* _What is required_
As you look over the data below, please find each line where the word "that" appears, then copy it.

* _Exercise material_
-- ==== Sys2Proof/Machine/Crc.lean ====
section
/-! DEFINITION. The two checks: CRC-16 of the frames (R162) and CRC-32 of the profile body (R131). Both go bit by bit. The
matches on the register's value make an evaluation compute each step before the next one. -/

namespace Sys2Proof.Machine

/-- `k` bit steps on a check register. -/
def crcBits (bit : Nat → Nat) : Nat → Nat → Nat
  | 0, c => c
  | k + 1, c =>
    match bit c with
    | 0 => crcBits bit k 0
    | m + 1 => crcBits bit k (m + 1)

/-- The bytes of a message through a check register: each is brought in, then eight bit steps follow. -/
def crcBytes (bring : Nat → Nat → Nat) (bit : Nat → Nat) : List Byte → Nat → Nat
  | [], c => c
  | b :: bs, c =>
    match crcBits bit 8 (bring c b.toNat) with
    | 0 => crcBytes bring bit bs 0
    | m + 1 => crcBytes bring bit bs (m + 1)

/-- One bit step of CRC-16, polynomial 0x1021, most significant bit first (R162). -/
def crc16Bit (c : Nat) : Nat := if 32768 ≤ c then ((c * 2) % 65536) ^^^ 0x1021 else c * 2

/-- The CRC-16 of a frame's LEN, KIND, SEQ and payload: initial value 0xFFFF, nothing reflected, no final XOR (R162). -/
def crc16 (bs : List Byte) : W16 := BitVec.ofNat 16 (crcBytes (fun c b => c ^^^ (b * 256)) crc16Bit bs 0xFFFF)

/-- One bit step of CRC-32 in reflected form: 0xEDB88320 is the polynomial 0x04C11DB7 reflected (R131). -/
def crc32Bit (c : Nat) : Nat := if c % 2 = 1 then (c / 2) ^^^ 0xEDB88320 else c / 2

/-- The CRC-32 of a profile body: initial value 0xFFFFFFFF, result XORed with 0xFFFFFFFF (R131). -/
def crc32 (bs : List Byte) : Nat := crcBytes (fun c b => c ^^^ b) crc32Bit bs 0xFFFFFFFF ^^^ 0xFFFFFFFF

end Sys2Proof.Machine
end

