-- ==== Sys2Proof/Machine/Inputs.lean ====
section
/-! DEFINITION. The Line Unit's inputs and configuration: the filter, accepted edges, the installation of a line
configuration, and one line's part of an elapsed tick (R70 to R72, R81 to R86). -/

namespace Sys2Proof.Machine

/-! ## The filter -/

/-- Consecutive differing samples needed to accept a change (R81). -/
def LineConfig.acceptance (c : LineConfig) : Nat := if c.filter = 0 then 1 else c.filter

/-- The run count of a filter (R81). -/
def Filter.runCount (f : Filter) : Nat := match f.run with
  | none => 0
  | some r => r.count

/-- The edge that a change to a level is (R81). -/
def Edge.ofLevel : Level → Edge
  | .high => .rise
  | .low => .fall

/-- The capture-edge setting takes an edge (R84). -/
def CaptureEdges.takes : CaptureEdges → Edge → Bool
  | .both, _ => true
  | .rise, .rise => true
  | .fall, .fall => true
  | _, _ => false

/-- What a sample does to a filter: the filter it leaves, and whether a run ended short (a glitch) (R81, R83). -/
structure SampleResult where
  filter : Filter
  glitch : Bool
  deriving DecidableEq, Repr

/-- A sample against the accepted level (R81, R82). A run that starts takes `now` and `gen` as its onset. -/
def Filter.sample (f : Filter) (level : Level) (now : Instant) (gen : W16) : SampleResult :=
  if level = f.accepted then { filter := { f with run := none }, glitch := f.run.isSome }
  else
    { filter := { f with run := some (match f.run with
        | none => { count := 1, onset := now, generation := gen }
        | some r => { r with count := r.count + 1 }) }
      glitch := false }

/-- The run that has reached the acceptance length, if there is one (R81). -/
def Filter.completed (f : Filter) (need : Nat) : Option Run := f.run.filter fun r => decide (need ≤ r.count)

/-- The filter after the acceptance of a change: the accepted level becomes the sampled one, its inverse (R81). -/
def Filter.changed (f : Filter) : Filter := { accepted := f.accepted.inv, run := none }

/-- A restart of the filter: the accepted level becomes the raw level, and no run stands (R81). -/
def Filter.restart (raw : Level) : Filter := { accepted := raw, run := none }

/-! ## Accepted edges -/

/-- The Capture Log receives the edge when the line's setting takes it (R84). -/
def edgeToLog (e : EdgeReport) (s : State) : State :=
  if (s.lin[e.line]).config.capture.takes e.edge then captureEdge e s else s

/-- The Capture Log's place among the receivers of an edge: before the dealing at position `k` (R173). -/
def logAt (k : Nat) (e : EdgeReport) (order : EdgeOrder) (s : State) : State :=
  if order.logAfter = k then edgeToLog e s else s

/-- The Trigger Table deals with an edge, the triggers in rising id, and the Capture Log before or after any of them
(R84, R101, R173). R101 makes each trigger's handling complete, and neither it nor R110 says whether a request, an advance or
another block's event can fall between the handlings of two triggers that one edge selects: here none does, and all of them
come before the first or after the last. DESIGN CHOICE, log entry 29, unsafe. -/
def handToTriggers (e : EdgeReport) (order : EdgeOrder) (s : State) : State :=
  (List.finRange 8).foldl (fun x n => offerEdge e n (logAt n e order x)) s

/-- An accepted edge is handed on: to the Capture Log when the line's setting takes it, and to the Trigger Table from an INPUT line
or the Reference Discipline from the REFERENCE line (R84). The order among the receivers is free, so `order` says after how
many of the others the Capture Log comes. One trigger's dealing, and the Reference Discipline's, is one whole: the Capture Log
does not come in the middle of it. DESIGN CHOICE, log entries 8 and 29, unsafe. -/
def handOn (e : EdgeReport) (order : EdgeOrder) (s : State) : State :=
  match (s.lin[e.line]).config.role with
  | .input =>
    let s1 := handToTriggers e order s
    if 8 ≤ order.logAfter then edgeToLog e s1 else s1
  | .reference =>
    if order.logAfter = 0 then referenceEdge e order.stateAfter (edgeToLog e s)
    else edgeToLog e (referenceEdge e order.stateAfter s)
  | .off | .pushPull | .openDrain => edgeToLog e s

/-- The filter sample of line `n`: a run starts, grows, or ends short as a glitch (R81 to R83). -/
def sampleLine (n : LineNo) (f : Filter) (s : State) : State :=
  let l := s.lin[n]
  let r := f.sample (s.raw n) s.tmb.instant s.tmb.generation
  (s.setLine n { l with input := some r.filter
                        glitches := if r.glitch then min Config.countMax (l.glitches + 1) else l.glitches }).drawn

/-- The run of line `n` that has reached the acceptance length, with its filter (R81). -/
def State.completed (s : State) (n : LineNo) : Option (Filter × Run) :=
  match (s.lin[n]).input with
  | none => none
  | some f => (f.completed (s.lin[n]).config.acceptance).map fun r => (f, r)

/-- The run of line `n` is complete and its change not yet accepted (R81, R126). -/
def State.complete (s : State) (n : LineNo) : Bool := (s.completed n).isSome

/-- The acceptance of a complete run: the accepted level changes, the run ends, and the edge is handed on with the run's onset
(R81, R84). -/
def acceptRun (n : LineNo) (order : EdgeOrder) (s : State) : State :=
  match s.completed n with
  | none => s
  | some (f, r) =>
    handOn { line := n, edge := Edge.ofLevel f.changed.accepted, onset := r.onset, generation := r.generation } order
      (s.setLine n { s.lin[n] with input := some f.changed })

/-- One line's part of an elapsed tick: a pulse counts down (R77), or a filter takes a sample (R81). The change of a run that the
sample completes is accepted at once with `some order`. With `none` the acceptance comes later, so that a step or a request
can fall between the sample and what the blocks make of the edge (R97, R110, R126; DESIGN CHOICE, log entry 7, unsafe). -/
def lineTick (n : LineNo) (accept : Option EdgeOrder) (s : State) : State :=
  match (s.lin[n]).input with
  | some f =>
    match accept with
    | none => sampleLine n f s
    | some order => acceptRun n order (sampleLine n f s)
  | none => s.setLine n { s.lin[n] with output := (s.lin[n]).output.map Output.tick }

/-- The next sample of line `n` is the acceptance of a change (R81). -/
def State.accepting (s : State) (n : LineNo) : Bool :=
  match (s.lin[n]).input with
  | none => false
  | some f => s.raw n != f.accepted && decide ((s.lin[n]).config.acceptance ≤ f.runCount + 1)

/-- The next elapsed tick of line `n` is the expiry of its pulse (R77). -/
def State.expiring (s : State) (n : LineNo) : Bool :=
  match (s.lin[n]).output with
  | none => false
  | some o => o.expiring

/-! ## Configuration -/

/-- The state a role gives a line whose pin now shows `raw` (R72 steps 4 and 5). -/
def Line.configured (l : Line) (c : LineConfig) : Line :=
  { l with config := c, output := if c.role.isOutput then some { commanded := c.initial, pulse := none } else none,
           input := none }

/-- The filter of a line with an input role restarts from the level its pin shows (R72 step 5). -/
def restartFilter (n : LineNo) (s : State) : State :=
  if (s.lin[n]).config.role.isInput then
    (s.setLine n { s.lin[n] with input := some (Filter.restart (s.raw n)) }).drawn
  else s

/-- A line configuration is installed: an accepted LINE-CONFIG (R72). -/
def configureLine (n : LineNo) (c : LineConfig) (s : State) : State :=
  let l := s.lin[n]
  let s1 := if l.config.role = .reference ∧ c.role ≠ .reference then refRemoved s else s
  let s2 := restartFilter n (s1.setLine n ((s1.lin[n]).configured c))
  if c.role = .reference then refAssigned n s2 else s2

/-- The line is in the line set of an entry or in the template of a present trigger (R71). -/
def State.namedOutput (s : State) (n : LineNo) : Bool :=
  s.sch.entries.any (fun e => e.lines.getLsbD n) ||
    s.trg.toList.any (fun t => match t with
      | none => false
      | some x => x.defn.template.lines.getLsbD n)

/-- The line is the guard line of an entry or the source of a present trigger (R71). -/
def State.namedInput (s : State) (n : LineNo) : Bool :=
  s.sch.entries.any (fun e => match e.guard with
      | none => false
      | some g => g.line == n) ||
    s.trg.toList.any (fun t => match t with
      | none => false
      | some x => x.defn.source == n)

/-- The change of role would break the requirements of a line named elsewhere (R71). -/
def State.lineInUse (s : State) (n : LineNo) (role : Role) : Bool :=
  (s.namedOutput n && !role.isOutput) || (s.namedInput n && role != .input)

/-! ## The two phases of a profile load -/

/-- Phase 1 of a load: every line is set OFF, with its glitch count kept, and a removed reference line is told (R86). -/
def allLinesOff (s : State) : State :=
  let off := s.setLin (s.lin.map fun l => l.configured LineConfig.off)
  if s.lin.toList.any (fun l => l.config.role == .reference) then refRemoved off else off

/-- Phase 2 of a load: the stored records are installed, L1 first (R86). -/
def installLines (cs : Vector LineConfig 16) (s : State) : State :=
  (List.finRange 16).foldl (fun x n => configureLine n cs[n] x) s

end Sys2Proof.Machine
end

* _The answer_
/-- The edge that a change to a level is (R81). -/
/-- A sample against the accepted level (R81, R82). A run that starts takes `now` and `gen` as its onset. -/
/-- The run that has reached the acceptance length, if there is one (R81). -/
another block's event can fall between the handlings of two triggers that one edge selects: here none does, and all of them
/-- The run of line `n` that has reached the acceptance length, with its filter (R81). -/
/-- One line's part of an elapsed tick: a pulse counts down (R77), or a filter takes a sample (R81). The change of a run that the
sample completes is accepted at once with `some order`. With `none` the acceptance comes later, so that a step or a request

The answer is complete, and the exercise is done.